_Task objective:_
Which lines of the data contain the string "OnlyOn"? Show each of them.

[Saved data entries]

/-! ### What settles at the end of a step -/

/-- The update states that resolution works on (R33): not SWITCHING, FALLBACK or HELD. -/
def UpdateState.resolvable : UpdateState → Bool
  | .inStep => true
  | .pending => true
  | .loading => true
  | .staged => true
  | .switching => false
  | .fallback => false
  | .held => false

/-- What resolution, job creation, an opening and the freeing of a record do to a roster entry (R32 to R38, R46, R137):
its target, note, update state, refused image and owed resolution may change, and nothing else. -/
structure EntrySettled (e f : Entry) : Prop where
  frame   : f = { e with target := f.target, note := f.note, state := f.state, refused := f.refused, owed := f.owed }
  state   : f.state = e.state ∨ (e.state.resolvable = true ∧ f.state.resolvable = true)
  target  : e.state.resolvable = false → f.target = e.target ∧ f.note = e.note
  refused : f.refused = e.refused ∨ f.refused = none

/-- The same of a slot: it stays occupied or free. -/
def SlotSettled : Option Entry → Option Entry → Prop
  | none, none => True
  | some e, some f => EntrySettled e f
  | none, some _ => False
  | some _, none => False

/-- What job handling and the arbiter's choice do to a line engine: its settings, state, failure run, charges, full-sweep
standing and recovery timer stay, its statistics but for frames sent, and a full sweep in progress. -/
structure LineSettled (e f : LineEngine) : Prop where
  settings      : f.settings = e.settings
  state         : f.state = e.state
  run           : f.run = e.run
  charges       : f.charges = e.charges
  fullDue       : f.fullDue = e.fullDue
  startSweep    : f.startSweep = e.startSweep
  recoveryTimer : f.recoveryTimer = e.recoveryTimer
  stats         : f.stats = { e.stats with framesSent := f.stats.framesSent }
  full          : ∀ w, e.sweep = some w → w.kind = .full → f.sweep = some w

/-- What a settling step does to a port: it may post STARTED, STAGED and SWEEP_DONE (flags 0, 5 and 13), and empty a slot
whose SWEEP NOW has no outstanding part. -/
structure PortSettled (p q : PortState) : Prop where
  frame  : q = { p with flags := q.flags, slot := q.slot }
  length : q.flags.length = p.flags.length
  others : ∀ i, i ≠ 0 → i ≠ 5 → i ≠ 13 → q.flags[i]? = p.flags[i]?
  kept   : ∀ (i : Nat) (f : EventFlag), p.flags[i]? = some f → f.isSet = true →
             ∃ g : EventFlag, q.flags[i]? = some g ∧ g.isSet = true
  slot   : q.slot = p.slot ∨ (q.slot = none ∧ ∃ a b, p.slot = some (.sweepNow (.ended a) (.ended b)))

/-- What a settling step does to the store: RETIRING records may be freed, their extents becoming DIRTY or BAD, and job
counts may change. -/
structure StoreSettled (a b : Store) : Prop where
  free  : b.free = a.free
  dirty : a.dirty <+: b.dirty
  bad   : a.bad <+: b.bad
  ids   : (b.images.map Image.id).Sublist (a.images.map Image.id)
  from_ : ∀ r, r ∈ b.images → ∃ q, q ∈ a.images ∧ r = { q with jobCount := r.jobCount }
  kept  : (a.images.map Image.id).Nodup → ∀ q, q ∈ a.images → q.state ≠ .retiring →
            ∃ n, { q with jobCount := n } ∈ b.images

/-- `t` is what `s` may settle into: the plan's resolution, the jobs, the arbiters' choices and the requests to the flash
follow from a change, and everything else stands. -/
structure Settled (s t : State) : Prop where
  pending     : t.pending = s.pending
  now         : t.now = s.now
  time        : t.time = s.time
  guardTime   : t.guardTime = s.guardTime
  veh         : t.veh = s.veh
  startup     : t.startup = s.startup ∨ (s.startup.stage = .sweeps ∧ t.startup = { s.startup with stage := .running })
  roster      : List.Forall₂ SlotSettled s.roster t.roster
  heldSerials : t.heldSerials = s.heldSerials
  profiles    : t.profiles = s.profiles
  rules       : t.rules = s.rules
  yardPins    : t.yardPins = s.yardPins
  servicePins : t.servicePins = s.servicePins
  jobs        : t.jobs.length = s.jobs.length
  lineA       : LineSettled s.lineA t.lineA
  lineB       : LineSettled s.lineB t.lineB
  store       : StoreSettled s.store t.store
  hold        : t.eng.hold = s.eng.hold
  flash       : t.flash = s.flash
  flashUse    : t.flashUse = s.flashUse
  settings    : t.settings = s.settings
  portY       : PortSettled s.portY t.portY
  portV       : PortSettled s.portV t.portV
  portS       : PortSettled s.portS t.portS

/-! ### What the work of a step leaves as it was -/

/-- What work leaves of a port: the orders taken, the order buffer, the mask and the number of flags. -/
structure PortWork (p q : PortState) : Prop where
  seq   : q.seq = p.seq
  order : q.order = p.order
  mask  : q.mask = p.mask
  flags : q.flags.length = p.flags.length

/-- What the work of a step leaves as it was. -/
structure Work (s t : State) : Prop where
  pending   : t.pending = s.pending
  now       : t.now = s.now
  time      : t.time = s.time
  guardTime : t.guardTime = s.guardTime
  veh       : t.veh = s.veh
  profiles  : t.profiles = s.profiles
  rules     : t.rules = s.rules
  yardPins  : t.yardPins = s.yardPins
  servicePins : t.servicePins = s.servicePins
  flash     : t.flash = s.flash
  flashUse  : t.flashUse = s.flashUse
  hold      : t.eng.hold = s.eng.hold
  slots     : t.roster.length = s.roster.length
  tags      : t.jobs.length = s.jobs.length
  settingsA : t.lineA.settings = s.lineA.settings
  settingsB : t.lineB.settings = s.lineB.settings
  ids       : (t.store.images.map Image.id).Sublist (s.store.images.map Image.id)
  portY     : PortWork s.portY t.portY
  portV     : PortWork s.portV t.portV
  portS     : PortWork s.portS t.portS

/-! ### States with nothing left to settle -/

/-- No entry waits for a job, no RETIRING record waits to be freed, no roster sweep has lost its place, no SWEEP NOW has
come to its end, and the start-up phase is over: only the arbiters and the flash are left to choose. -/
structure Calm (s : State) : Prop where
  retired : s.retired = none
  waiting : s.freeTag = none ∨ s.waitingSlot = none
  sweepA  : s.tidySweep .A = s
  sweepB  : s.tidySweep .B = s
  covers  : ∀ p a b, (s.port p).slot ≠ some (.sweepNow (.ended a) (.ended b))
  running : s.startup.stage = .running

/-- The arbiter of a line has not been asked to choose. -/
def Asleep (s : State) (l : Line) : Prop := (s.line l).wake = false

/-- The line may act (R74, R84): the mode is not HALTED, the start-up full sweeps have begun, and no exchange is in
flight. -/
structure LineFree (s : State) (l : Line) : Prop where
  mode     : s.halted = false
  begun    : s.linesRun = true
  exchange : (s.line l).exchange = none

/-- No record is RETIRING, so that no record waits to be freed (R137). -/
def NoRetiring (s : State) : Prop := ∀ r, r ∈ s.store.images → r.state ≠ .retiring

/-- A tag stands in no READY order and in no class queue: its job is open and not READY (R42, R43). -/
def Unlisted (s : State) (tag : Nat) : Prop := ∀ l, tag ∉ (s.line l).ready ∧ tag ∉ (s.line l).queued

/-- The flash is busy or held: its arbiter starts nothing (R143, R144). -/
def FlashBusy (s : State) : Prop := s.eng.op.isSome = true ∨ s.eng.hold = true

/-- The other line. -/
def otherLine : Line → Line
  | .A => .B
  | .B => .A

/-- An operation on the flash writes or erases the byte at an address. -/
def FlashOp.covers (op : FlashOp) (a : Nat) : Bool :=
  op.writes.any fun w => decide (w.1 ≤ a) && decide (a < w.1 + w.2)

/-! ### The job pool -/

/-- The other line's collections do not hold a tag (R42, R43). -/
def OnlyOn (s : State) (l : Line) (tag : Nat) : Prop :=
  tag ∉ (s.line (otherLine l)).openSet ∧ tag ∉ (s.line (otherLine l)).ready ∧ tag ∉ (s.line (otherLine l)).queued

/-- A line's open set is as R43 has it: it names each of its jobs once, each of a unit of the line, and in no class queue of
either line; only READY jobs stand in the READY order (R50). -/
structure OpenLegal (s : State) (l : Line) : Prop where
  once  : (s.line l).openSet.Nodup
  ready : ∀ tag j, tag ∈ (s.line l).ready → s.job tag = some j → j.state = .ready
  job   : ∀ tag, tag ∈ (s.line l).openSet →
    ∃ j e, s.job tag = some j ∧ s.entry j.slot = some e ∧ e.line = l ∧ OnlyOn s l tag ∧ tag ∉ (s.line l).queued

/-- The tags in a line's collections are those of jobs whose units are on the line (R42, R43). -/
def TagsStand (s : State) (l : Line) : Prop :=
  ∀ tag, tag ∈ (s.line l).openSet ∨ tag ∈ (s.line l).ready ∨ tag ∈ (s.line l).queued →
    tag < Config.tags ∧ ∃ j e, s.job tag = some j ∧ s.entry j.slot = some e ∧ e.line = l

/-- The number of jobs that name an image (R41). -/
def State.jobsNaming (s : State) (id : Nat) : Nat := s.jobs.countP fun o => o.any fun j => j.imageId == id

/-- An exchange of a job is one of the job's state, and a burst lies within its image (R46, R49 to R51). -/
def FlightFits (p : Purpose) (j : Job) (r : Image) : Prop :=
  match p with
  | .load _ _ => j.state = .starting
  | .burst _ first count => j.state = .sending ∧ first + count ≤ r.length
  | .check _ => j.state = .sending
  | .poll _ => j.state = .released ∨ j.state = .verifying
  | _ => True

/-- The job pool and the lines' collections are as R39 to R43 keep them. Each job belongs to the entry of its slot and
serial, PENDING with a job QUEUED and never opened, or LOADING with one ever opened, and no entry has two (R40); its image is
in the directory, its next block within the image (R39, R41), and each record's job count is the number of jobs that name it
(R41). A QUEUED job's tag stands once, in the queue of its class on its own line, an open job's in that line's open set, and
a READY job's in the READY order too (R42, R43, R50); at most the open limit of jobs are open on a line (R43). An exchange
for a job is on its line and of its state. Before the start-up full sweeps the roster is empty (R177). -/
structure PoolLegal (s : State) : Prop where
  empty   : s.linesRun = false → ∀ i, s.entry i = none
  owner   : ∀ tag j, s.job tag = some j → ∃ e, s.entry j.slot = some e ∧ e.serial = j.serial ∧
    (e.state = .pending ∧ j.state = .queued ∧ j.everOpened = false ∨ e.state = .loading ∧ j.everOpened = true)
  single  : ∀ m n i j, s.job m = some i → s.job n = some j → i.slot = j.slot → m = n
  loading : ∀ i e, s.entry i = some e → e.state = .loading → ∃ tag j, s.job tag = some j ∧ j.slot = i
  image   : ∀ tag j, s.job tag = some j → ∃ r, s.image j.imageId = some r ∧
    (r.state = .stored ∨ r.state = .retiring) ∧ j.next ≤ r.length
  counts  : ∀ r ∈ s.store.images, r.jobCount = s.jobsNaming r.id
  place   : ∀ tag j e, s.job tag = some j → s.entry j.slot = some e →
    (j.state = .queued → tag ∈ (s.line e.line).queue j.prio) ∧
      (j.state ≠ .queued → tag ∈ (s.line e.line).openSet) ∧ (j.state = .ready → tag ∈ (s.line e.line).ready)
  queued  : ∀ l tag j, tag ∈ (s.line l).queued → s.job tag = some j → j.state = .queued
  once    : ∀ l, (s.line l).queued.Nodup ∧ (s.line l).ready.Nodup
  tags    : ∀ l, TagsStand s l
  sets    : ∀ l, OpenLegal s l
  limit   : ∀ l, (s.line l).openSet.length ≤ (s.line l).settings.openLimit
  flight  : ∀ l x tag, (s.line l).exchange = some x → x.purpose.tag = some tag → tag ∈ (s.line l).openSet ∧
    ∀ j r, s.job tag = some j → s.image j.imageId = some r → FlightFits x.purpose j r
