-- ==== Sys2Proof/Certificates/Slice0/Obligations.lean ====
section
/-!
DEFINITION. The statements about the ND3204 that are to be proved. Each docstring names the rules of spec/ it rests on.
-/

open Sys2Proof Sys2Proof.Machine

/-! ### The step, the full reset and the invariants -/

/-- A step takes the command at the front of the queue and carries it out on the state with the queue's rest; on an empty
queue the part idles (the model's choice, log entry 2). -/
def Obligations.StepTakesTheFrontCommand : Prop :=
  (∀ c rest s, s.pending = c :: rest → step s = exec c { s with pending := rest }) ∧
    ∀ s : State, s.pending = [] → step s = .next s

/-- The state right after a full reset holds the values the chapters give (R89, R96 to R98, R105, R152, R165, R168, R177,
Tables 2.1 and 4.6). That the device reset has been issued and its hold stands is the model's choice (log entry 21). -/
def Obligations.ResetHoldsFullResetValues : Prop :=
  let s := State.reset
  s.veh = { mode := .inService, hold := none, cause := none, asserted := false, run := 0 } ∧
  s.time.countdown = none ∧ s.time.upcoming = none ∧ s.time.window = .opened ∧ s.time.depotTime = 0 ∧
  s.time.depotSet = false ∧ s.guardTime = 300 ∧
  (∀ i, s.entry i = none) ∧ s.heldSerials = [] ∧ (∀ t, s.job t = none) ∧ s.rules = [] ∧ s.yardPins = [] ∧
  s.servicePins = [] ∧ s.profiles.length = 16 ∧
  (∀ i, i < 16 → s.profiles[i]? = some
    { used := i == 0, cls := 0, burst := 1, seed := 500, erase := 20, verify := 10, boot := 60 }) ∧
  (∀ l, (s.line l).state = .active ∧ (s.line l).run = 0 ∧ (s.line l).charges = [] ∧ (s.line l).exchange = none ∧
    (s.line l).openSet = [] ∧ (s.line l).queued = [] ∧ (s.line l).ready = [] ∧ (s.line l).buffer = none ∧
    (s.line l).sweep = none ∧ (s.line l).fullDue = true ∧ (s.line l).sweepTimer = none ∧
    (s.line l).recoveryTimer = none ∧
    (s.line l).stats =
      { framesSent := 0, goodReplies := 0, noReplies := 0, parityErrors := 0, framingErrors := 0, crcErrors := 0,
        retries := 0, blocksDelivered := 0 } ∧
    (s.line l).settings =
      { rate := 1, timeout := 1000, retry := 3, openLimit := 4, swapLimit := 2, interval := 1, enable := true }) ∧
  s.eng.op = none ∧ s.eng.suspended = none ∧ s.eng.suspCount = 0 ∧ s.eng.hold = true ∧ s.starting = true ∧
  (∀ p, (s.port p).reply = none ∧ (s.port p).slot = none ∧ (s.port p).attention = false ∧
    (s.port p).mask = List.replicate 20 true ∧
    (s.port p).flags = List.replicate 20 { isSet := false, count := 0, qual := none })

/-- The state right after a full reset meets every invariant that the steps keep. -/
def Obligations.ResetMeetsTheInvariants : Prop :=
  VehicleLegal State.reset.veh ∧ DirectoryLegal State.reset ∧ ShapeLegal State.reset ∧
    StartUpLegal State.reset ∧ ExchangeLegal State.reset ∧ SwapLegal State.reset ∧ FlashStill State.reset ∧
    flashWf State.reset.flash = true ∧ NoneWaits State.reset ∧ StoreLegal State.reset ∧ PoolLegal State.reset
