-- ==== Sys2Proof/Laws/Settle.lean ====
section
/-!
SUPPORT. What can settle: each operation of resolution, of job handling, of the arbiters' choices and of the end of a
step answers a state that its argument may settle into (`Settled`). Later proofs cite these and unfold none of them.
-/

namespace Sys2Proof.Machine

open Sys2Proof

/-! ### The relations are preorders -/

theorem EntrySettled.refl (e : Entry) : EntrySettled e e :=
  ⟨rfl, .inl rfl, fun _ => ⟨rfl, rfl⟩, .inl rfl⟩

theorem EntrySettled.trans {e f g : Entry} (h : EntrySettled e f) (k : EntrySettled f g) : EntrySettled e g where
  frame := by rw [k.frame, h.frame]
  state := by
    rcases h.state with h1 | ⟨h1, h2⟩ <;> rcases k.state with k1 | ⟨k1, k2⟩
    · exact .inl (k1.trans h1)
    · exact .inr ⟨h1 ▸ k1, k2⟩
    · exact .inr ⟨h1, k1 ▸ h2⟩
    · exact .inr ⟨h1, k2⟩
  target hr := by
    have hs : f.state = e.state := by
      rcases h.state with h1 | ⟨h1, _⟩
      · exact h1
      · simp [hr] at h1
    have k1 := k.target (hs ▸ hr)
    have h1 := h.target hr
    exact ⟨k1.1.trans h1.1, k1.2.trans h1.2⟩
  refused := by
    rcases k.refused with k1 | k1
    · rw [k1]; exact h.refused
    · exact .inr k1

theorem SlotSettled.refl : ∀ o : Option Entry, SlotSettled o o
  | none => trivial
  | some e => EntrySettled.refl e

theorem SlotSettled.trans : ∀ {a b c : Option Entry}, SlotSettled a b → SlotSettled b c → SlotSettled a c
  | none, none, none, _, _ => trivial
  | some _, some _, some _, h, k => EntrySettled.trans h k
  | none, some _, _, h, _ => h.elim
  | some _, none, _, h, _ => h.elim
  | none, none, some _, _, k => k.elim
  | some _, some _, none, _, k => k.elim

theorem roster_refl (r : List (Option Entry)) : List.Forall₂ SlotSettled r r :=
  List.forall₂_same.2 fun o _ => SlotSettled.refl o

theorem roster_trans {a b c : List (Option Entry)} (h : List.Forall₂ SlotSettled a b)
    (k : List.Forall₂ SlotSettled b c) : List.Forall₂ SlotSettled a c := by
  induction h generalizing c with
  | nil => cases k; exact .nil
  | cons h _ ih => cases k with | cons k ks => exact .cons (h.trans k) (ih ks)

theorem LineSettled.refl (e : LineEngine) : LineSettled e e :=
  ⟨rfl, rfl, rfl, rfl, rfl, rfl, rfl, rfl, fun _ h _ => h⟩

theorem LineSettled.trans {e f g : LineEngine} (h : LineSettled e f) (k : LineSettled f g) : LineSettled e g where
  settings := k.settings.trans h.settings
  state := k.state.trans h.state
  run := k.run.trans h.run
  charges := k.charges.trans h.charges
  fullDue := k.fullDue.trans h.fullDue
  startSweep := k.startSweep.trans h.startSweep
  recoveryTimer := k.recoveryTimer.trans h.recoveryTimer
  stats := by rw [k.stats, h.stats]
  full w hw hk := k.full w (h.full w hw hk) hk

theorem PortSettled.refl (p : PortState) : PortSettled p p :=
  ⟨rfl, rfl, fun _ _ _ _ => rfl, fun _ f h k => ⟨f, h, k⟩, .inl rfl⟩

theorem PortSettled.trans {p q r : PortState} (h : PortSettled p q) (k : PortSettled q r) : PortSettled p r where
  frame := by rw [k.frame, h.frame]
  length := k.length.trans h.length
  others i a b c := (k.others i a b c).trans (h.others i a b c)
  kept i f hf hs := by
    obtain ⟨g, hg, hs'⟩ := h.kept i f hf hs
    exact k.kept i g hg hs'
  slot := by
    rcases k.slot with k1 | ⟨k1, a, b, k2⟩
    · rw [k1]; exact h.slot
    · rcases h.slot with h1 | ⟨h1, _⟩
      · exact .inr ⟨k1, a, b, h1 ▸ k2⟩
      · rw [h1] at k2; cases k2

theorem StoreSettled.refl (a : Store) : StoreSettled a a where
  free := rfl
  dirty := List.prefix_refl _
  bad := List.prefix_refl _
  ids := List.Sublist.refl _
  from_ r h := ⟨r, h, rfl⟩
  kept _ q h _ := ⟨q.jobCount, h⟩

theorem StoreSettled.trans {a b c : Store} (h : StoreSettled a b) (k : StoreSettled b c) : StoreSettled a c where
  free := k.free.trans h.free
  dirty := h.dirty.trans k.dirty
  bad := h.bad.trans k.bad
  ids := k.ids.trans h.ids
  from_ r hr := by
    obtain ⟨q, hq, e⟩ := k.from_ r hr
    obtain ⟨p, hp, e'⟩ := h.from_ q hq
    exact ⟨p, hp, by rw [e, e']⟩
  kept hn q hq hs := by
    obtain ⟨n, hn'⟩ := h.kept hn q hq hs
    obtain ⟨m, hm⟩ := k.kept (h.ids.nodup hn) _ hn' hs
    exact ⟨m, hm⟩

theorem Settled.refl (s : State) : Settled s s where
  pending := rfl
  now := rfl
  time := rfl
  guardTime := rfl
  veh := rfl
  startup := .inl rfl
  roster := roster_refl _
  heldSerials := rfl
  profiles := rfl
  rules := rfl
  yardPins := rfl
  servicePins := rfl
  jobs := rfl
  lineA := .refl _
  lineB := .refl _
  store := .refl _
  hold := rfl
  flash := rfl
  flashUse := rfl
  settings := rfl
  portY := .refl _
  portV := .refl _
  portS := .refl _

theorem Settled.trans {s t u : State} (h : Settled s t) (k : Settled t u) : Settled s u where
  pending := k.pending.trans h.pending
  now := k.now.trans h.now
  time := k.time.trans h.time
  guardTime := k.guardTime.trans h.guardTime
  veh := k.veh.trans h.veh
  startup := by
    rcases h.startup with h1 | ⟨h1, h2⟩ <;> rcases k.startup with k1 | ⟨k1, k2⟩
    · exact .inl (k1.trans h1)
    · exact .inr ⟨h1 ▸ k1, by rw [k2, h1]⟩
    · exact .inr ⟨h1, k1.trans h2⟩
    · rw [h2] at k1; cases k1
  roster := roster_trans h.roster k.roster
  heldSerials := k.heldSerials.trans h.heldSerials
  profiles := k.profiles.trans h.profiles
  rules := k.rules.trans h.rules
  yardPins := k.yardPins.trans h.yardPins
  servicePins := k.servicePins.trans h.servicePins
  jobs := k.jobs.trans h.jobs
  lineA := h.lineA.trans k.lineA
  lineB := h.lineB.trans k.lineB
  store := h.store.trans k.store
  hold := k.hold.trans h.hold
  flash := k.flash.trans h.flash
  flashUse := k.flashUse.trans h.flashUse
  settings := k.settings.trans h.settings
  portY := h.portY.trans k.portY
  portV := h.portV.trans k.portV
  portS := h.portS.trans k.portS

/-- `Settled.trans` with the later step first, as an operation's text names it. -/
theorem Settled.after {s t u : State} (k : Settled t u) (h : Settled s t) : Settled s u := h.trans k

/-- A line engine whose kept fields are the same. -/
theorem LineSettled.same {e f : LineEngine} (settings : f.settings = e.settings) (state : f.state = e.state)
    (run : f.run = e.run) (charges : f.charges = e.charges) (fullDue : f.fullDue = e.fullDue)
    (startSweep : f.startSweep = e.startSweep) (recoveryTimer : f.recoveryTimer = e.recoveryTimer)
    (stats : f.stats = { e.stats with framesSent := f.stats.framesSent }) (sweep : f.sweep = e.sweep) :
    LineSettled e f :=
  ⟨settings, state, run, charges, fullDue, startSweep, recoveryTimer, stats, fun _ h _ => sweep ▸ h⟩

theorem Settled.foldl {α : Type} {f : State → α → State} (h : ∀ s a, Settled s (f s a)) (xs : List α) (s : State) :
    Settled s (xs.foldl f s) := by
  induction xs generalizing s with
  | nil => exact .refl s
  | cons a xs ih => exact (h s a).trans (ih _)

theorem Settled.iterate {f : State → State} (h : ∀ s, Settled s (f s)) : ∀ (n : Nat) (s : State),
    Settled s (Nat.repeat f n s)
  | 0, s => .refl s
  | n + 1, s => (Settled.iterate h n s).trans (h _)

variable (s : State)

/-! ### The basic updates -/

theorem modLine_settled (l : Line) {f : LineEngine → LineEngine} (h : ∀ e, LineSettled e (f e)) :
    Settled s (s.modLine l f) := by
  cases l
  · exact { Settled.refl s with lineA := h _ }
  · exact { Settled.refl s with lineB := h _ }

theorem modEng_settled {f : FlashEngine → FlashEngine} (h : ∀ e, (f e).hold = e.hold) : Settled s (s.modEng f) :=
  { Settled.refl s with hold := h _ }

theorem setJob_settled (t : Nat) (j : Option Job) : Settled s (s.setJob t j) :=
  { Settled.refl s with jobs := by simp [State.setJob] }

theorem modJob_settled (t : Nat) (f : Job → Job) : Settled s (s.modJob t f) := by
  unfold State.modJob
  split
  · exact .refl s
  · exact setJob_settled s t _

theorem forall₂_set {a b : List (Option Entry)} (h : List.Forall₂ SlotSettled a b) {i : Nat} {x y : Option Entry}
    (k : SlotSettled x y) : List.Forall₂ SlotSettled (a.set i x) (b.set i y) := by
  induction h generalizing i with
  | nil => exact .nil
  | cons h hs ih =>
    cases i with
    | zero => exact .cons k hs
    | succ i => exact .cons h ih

_Result for this exercise:_
def OnlyOn (s : State) (l : Line) (tag : Nat) : Prop :=
    ∃ j e, s.job tag = some j ∧ s.entry j.slot = some e ∧ e.line = l ∧ OnlyOn s l tag ∧ tag ∉ (s.line l).queued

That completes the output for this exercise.